Solving a common decision problem is an efficient teaching tool. Closer supervision leads to increased satisfaction and decreased frustration, facilitated by a more structured approach and the anticipation of common errors.

The decision modeling curriculum includes month-long segments in decision analysis, cost-effectiveness analyses, and a project course. In the project course, students solve a decision problem with prespecified assumptions and input variable values, with the expectation that all reach the same answer. At first, students worked in groups of 2 or 3 but more recently work individually; over time, there have been other changes in the course.
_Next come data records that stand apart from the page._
-- ==== Sys2Proof/Machine/HubRequests.lean ====
section
/-! DEFINITION. The requests of the hub, the sweeps and the configuration (sections 9.4, 10.3, 10.6 and 11.3). -/

namespace Sys2Proof.Machine

/-- UNKNOWN_REQUEST (R173): the request at the head has another message kind, or a code that names no request. -/
def Hub.unknownRequest (h : Hub) : Hub :=
  match h.port.inbound with
  | [] => h
  | r :: rest =>
    if h.port.resetPending || (r.kind == 1 && isRequestCode r.code) then h
    else (h.popRequest rest).answer r .unknownRequest .empty

def execUnknownRequest (s : State) : Host.Outcome State Fault Refusal := s.onHub Hub.unknownRequest

/-- HUB_INFO (R177). Before the start-up event its time is not stated (log entry 6). -/
def Hub.hubInfo (r : Request) (h : Hub) : Hub :=
  { h with draws := h.draws + 1 }.answer r .ok (.hubInfo h.config.status h.config.strap h.manager.startUpAt h.draws)

def execHubInfo (s : State) : Host.Outcome State Fault Refusal := s.onHub (Hub.take Code.hubInfo Hub.hubInfo)

/-- The body of HUB_STATUS's reply (R178). The sweep number is that of the last sweep while none is in flight (DESIGN CHOICE, log entry
57). -/
def Hub.statusBody (h : Hub) : HubStatusBody :=
  { now := h.clock.now, timing := h.timing.state, inSpec := h.inSpec, selection := h.timing.selection,
    states := mapEach (·.state) h.slots, budget := h.tables.budget, committed := h.committed, waitList := h.manager.waitList,
    defaultTarget := h.tables.defaultTarget, freeShared := h.store.freeShared, freeReserve := h.store.freeReserve,
    inboxCount := h.agent.inbox.length, inboxOverflows := h.agent.inboxOverflows,
    reserveRefusals := h.agent.reserveRefusals, formDiscards := h.agent.formDiscards,
    stateDiscards := h.agent.stateDiscards, sweepInFlight := h.agent.sweep.inFlight, sweepNumber := h.agent.sweep.number,
    nextSweepNumber := h.agent.sweep.nextNumber, saving := h.config.save.isSome, lamps := h.alarms.lamps,
    records := h.alarms.all.length, activeRecords := (h.alarms.all.filter (·.active)).length,
    openCount := h.port.openCount, replies := h.port.replies, notices := h.port.notices, overrun := h.port.overrun,
    noticesLost := h.port.noticesLost, requestsDiscarded := h.port.requestsDiscarded,
    noticesDiscarded := h.port.noticesDiscarded, lengthErrors := h.port.lengthErrors,
    truncatedWrites := h.port.truncatedWrites }

/-- HUB_STATUS (R178). -/
def Hub.hubStatus (r : Request) (h : Hub) : Hub := h.answer r .ok (.hubStatus h.statusBody)

def execHubStatus (s : State) : Host.Outcome State Fault Refusal := s.onHub (Hub.take Code.hubStatus Hub.hubStatus)

/-- HUB_RESET (R179). -/
def Hub.hubReset (r : Request) (h : Hub) : Hub :=
  if h.config.save.isSome then h.answer r .busy .empty
  else
    let h := h.answer r .ok .empty
    { h with port := { h.port with resetPending := true } }

def execHubReset (s : State) : Host.Outcome State Fault Refusal := s.onHub (Hub.take Code.hubReset Hub.hubReset)

/-! ## Sweeps (R164, R167) -/

/-- The SWEEP_QUERY of a sweep for a slot (R164). -/
def Sweep.query (w : Sweep) (n : Slot) : Frame :=
  agentFrame .control Kind.sweepQuery 0 w.number n (be 1 (codeIn sweepItems w.item))

/-- One requested slot at the taking of a sweep (R164, steps 4 and 5). -/
def Hub.querySlot (h : Hub) (n : Slot) : Hub :=
  if h.slots[n].state ≠ .forwarding then h.setSweep (h.agent.sweep.fail n .notInService)
  else
    let (h, placed) := h.place n .control (h.agent.sweep.query n)
    let w := h.agent.sweep
    h.setSweep (if placed then { w with pending := Mask.insert w.pending n } else w.fail n .queryNotSent)

/-- A sweep taken (R164). -/
def Hub.startSweep (h : Hub) (tag : Byte) (item : SweepItem) (mask : SlotMask) (timeout : Nat) : Hub :=
  let applied := clampNat 10 1000 timeout
  let w := h.agent.sweep
  let h := h.setSweep
    { inFlight := true, nextNumber := w.nextNumber + 1, number := w.nextNumber, item, requested := mask, timeout := applied,
      clamped := applied != timeout, tag, due := h.dueIn applied }
  ((Mask.slots mask).foldl Hub.querySlot h).endSweepIfDone

/-- SWEEP (R164). -/
def Hub.sweepRequest (r : Request) (h : Hub) : Hub :=
  match ofCode sweepItems (fieldAt r.body 0 1), Mask.ofValue (fieldAt r.body 1 2) with
  | some item, some mask =>
    if mask = 0 then h.refuse r .badParam
    else if h.agent.sweep.inFlight then h.refuse r .busy
    else h.startSweep r.tag item mask (fieldAt r.body 3 2)
  | _, _ => h.refuse r .badParam

def execSweep (s : State) : Host.Outcome State Fault Refusal := s.onHub (Hub.take Code.sweep Hub.sweepRequest)

/-- SWEEP_ABORT (R167): the sweep's reply is queued first. -/
def Hub.sweepAbort (r : Request) (h : Hub) : Hub :=
  if h.agent.sweep.inFlight then (h.failSweep .aborted).answer r .ok .empty else h.answer r .badState .empty

def execSweepAbort (s : State) : Host.Outcome State Fault Refusal := s.onHub (Hub.take Code.sweepAbort Hub.sweepAbort)

/-! ## Saving (R185) -/

/-- CONFIG_SAVE (R185). -/
def Hub.configSave (r : Request) (h : Hub) : Hub :=
  if h.config.save.isSome then h.refuse r .busy
  else { h with config := { h.config with save := some { snapshot := h.settings, tag := r.tag, replyDue := true } } }

def execConfigSave (s : State) : Host.Outcome State Fault Refusal := s.onHub (Hub.take Code.configSave Hub.configSave)

end Sys2Proof.Machine
end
Originally, the only assignment was an abstract and 10-minute presentation describing their solution, but now periodic homework monitors progress.

Students' results frequently differed significantly from the expected answers. Errors were common in sensitivity analyses and model construction, among other areas. Defensible differences in structural programming decisions were rare. More recently, result ranges have narrowed as stepwise homework ensures progress and areas prone to error are emphasized. Student communication is timelier, facilitated by homework-related questions. Individual, rather than group, work avoids potential problems with weaker students being carried by the more advanced. Student satisfaction has increased, with more beginning their own projects afterward.

Novice medical decision modelers are prone to errors. The purpose of this article is to describe the common errors committed by decision modeling students and the changes made to a structured decision modeling project course in response.